THE RECENT EVOLUTION OF NEW SPECIES

And Other Arguments Against a Young Earth

I wrote this essay in the late nineties for publication in the newsgroup "Talk.Origins" so is certainly somewhat dated. I have done some editing for unnecessary stuff.
When referring to the Christian God by a pronoun I have, after due consideration, decided not to use the customary male "he", but the impersonal "it". My reasoning was as follows: Since God is considered to be a single spirit it can have no gender, for the existence of a male implies the existence of a female. The use of a male pronoun is therefore grammatically inappropriate and is only in common use because ours is a male-dominated culture. Did females have the upper hand then God would be a "she". I therefore have no alternative but to use "it".
Blame it on the English language.


There have, recently, been a number of requests/challenges for evolutionists to show evidence for the evolution of new species as well as higher taxons. Here then is a selection of what seem to be recently evolved new species. All seem to be the results of more or less recent adaptive radiations into new habitats.

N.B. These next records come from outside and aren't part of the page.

/-- The reverse conversions: arrays P1 to P3 of the fibres before the one that fails. -/
def reverseOut (c : Conv) (got : List RByte) : ConvOut :=
  let (fs, stop) := walkFibres c got c.fibres 0
  let fault : Option (Nat × Nat) := match stop with
    | some (.fault sub off) => some (sub, c.p0 + off)
    | some (.want _) | none => none
  let items := fs.flatMap (fun f => f.items)
  let coords := wordBytes32 (items.map (fun x => x.1))
  let vals := packElems c.fmt.width (items.map (fun x => x.2))
  if c.sel = 0x10 ∨ c.sel = 0x11 then
    ⟨[(c.p1, wordBytes32 (runningCounts (fs.map (fun f => f.items.length)))), (c.p2, coords), (c.p3, vals)], fault⟩
  else if c.sel = 0x12 then
    ⟨[(c.p1, wordBytes32 ((fs.mapIdx (fun r f => List.replicate f.items.length r)).flatten)), (c.p2, coords), (c.p3, vals)], fault⟩
  else if c.sel = 0x13 then
    let bits := fs.flatMap (fun f => (List.range c.ncol).map (fun k => ((f.items.any (fun x => x.1 == k)).toNat, false)))
    ⟨[(c.p1, packElems 1 bits), (c.p2, vals)], fault⟩
  else
    let (blocks, f) := ellBlocks c (c.nrow / c.b) 0 fs
    let idx := blocks.flatMap (fun x => x.2 ++ List.replicate (c.ew - x.2.length) 0xFFFFFFFF)
    let elems := blocks.flatMap (fun x => (List.range c.ew).flatMap (fun e => (List.range c.b).flatMap (fun i => (List.range c.b).map (fun j =>
      match x.2[e]?, x.1[i]? with
      | some bc, some fb => ((fb.items.find? (fun y => y.1 == bc * c.b + j)).map (fun y => y.2)).getD (0, false)
      | _, _ => (0, false)))))
    ⟨[(c.p1, wordBytes32 idx), (c.p2, packElems c.fmt.width elems)], f.or fault⟩

/-- The whole output of a conversion; of the checks of its source those of the pointers come first (R281); `entries` are those of the dictionary slot (R285). -/
def Conv.out (c : Conv) (entries : List Byte) (got : List RByte) : ConvOut :=
  if c.sel ≤ 0x04 then
    let (fs, f) := goodUnits (c.units got)
    ⟨layFibres c c.p0 fs, (if c.sel ≤ 0x01 then (pointerFault c got).map (fun x => x.2) else none).or f⟩
  else if c.sel ≤ 0x14 then reverseOut c got
  else if c.sel = 0x20 then
    let elems := (List.range c.nnz).map (fun i =>
      let (code, bad) := valueAt .code4 got i
      ((valueAt c.fmt (entries.map (fun b => ⟨b, false⟩)) code).1, bad))
    ⟨[(c.p0, packElems c.fmt.width elems)], none⟩
  else ⟨[], none⟩

/-- The arrays of the fibre that a walk over a block has come to, where its header has been read: address, bytes, bits of an element. -/
def Conv.fibreArrays (c : Conv) (got : List RByte) : List (Nat × Nat × Nat) :=
  let off := (walkFibres c got c.fibres 0).1.foldl (fun _ (f : Fib) => f.off + f.head.size) 0
  if got.length < off + 16 then []
  else
    let x := fibreHead (((got.drop off).take 16).map (fun b => b.b))
    let coords := x.nnz * coordBytes x.wide
    [(c.p0 + off + 16, coords, 8 * coordBytes x.wide), (c.p0 + off + 16 + (coords + 7) / 8 * 8, packedBytes c.fmt x.nnz, c.fmt.width)]

/-- The first byte of the element of a source array that holds an address: pointers and indices of 32 bits, coordinates, values of the format
(R384). -/
def Conv.elemAt (c : Conv) (got : List RByte) (va : Nat) : Nat :=
  let within (base n w : Nat) : Option Nat := if base ≤ va ∧ va < base + n then some (base + (va - base) * 8 / w * w / 8) else none
  let vals (n : Nat) := packedBytes c.fmt n
  let l : List (Option Nat) :=
    if c.sel ≤ 0x01 then [within c.p1 (4 * (c.fibres + 1)) 32, within c.p2 (4 * c.nnz) 32, within c.p3 (vals c.nnz) c.fmt.width]
    else if c.sel = 0x02 then [within c.p1 (4 * c.nnz) 32, within c.p2 (4 * c.nnz) 32, within c.p3 (vals c.nnz) c.fmt.width]
    else if c.sel = 0x03 then [within c.p2 (vals (c.nrow * c.ncol)) c.fmt.width]
    else if c.sel = 0x04 then
      let n := c.nrow / c.b * c.ew
      [within c.p1 (4 * n) 32, within c.p2 (vals (n * c.b * c.b)) c.fmt.width]
    else if c.sel = 0x21 then [within c.p1 (vals 16) c.fmt.width]
    else if c.sel = 0x20 then []
    else (c.fibreArrays got).map (fun x => within x.1 x.2.1 x.2.2)
  (l.findSome? id).getD va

(1) The Cichlids of Lake Nabugabo

Nabugabo is a small lake in Uganda, separated from Lake Victoria by a sand spit. Radiocarbon dating of plant material in the spit indicate that the enclosure of the small lake occurred only about 4000 years ago. This lake is home to 5 species of Cichlid fishes that are known no where else, including the parent Lake V., though each resembles a species in Lake V. It looks as if five new species have evolved here very quickly and recently.

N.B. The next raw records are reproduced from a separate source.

-- ==== Sys2Proof/Machine/Sparse.lean ====
section
/-! DEFINITION. N:M tiles: their header and checks (R260 to R264), prediction (R275), PRUNE (R265 to R270), NMHDR, NMCHK, NMEST
(R277). -/

namespace Sys2Proof.Machine

/-! The tile (R260 to R262). -/

/-- A tile header (R261). -/
structure TileHead where
  n : Nat
  lgm : Nat
  sparse : Bool
  trans : Bool
  fmt : Nat
  ixw : Nat
  low : Nat
  rows : Nat
  kg : Nat
  vcount : Nat
  latcl : Nat
  deriving DecidableEq, Repr

/-- The fields of the 64 bits of a header; `low` is bits [15:14]. -/
def tileHead (h : Nat) : TileHead :=
  { n := h % 16, lgm := h / 2 ^ 4 % 4, sparse := bitOf h 6, trans := bitOf h 7, fmt := h / 2 ^ 8 % 16, ixw := h / 2 ^ 12 % 4,
    low := h / 2 ^ 14 % 4, rows := h / 2 ^ 16 % 512 + 1, kg := h / 2 ^ 25 % 256 + 1, vcount := h / 2 ^ 33 % 2 ^ 21,
    latcl := h / 2 ^ 54 % 4 }

/-- M of a header. -/
def TileHead.m (t : TileHead) : Nat := 2 ^ (t.lgm + 1)

/-- K of a tile. -/
def TileHead.k (t : TileHead) : Nat := t.kg * t.m

/-- The weights kept of each group: N, or all M in a dense tile. -/
def TileHead.kept (t : TileHead) : Nat := if t.sparse then t.n else t.m

/-- The elements that a tile holds. -/
def TileHead.count (t : TileHead) : Nat := t.rows * t.kg * t.kept

/-- The bits of an index. -/
def TileHead.indexBits (t : TileHead) : Nat := 2 ^ (t.ixw + 1)

/-- The matrix format of a header, if it has the operand role. -/
def matrixFmt (code : Nat) : Option Fmt :=
  match Fmt.ofCode code with
  | some f => if f.matrix then some f else none
  | none => none

def TileHead.elem (t : TileHead) : Fmt := (matrixFmt t.fmt).getD .int8

/-- The bytes rounded up to a multiple of 8. -/
def round8 (n : Nat) : Nat := (n + 7) / 8 * 8

/-- V of R260. -/
def TileHead.valueBytes (t : TileHead) : Nat := round8 (packedBytes t.elem t.count)

/-- The bytes that the indices fill, before rounding. -/
def TileHead.rawIndexBytes (t : TileHead) : Nat := if t.sparse then (t.count * t.indexBits + 7) / 8 else 0

/-- All the bytes of a tile. -/
def TileHead.size (t : TileHead) : Nat := 8 + t.valueBytes + round8 t.rawIndexBytes

/-- The first header check of R264 that fails. -/
def headSub (h : Nat) : Option Nat :=
  let t := tileHead h
  if byteSum (leBytes 8 h) % 256 ≠ 0xA5 then some 0x07
  else if (matrixFmt t.fmt).isNone ∨ t.low ≠ 0 then some 0x04
  else if t.sparse = false ∧ (t.n ≠ 0 ∨ t.trans = true ∨ t.ixw ≠ 0) then some 0x03
  else if t.sparse = true ∧ t.m < t.n then some 0x01
  else if t.sparse = true ∧ t.n = t.m then some 0x02
  else if t.sparse = true ∧ (t.ixw = 3 ∨ t.indexBits < t.lgm + 1) then some 0x05
  else if t.vcount ≠ t.count % 2 ^ 21 then some 0x06
  else none

/-- Index e of the index bytes (R262). -/
def TileHead.indexAt (t : TileHead) (l : List RByte) (e : Nat) : Nat :=
  let bit := t.indexBits * e
  ((l[bit / 8]?.map (fun b => b.b.toNat)).getD 0) / 2 ^ (bit % 8) % 2 ^ t.indexBits

/-- The offset from T of the byte that holds index e. -/
def TileHead.indexByte (t : TileHead) (e : Nat) : Nat := 8 + t.valueBytes + t.indexBits * e / 8

/-- The checks of one index (R264). -/
def TileHead.indexSub (t : TileHead) (l : List RByte) (e : Nat) : Option Nat :=
  if t.m ≤ t.indexAt l e then some 0x08
  else if e % t.n ≠ 0 ∧ t.indexAt l e ≤ t.indexAt l (e - 1) then some 0x09
  else none

/-- The kept count of a position column of a block of M tile rows by one group. -/
def TileHead.columnCount (t : TileHead) (l : List RByte) (rb g j : Nat) : Nat :=
  (List.range t.m).foldl (fun c i =>
    (List.range t.n).foldl (fun c s => if t.indexAt l (((rb * t.m + i) * t.kg + g) * t.n + s) = j then c + 1 else c) c) 0

/-- The TRANS check (R264): the offset of the offending byte. -/
def TileHead.transFault (t : TileHead) (l : List RByte) : Option Nat :=
  if t.rows % t.m ≠ 0 then some 0
  else (List.range (t.rows / t.m)).findSome? (fun rb => (List.range t.kg).findSome? (fun g =>
    if (List.range t.m).all (fun j => t.columnCount l rb g j == t.n) then none else some (t.indexByte (rb * t.m * t.kg * t.n + g * t.n))))

/-- The first check of R264 that a header's indices fail: its sub-code and the offset of the offending byte. -/
def TileHead.indexFault (t : TileHead) (l : List RByte) : Option (Nat × Nat) :=
  if !t.sparse then none
  else match (List.range t.count).findSome? (fun e => (t.indexSub l e).map (fun sub => (sub, t.indexByte e))) with
    | some f => some f
    | none => if t.trans then (t.transFault l).map (fun off => (0x0A, off)) else none

/-- The range of the index bytes of a tile at T, empty where it has none. -/
def TileHead.indexRange (t : TileHead) (va : Nat) : List (Nat × Nat) :=
  if t.rawIndexBytes = 0 then [] else [((va + 8 + t.valueBytes) % 2 ^ 64, t.rawIndexBytes)]

/-! Prediction (R275). -/

def ceilDiv (a b : Nat) : Nat := (a + b - 1) / b

/-- The fill weight f8 of R265. -/
def fillWeight (latcl : Nat) : Nat := 8 - 2 * latcl

/-- The predicted cycles of a tile with the given KG and ROWS (R275). -/
def predict (t : TileHead) (kg rows w h mrows d : Nat) : Nat :=
  if t.sparse && t.n == 0 then 0
  else
    let c := ceilDiv (kg * t.kept * fillWeight t.latcl) 8
    ceilDiv c (4 * h) * ceilDiv rows (512 * w) * (mrows * d + 4 * h + 4 * w + 8)

/-- The systolic region of a number in the region of a cell (R246). -/
def State.systolic (s : State) (cell k : Nat) : Option Systolic :=
  match s.cell? cell with
  | none => none
  | some c => match s.region? c.rid with
    | none => none
    | some r => match r.sys[k]? with
      | some y => if y.on then some y else none
      | none => none

/-! Reading headers (R277). -/

/-- Issue NMHDR or NMCHK: a misaligned tile address raises PROT. -/
def issueTile (i : Instr) (p : BitVec 6) (va : Nat) (o : Opnds) (more : List Tok) (s s' : State) : State :=
  if va % 8 ≠ 0 then s'.opcodeFault s.site codeProt i
  else s'.startReads s.site i o more p.toNat va [(va, 8)]

/-- NMHDR (R277). -/
def execNmhdr (p : BitVec 6) (c0 : Consumer) (s : State) : Result :=
  issueCtl (.nmhdr p c0) s (fun s' o => issueTile (.nmhdr p c0) p (joinWords (tokVal o.l) (tokVal o.r)).toNat o [] s s')

/-- NMCHK (R277). -/
def execNmchk (p : BitVec 6) (c0 : Consumer) (s : State) : Result :=
  issueCtl (.nmchk p c0) s (fun s' _ =>
    let ls := s.toks s.site .l 2
    issueTile (.nmchk p c0) p (pairAt ls 0) (markedOps ls []) ls s s')

/-- NMHDR once its header has been read. -/
def State.nmhdrRead (s : State) (a : Access) : Performed :=
  let l := a.rbytes
  .done s [a.derived (BitVec.ofNat 32 (rbNat (l.take 4))) (rbBad l), a.derived (BitVec.ofNat 32 (rbNat ((l.drop 4).take 4))) (rbBad l)]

(2) The Banana-eating moths of Hawaii

There are several species of moths of the genus Hedylepta in Hawaii which feed exclusively on Banana plants. All other species of this genus feed on other plants. Bananas were introduced to the islands by Polynesians only about 1000 years ago. Each of these species is limited to the mountain forests of only one or two islands. It would seem that this genus has produced several new species to exploit the new food source and that these species are so young that they haven't yet had time to spread far beyond their origins.

(3) The pupfishes of Death Valley

There are a number of localised bodies of water here inhabited by several species of pupfish; tiny creatures the size of minnows. The Cottonball Marsh, which geological evidence indicates only came into being a few thousand years ago, is the only home of one species, Cyprindon milleri, which is distinguished by having almost no pelvic fins. Another, the Devil's pupfish, is so-called because it lives in a thermal spring at a temperature of 92F and is also found nowhere else. The spring is very small and the number of DPs here probably never exceeded 300. This species is so different from other pupfish that it should really be reclassified into another genus.
Death Valley only started drying up and turning into a desert after the last Ice Age glaciers receded 10 to 30 thousand years ago. So it is since then that these species evolved. Otherwise they would be more widely distributed.

(4) The Cichlids of Barombi Mbo

Barombi Mbo is a small (3mi diameter) lake in a volcano in Cameroon. The volcano itself is no more than a few hundred thousand years old. The lake is home to 17 species of Cichlid fish, 12 of which are endemic, ie known nowhere else. 7 of these endemic species are members of endemic genera that are quite distinct from other cichlid genera in the surrounding area.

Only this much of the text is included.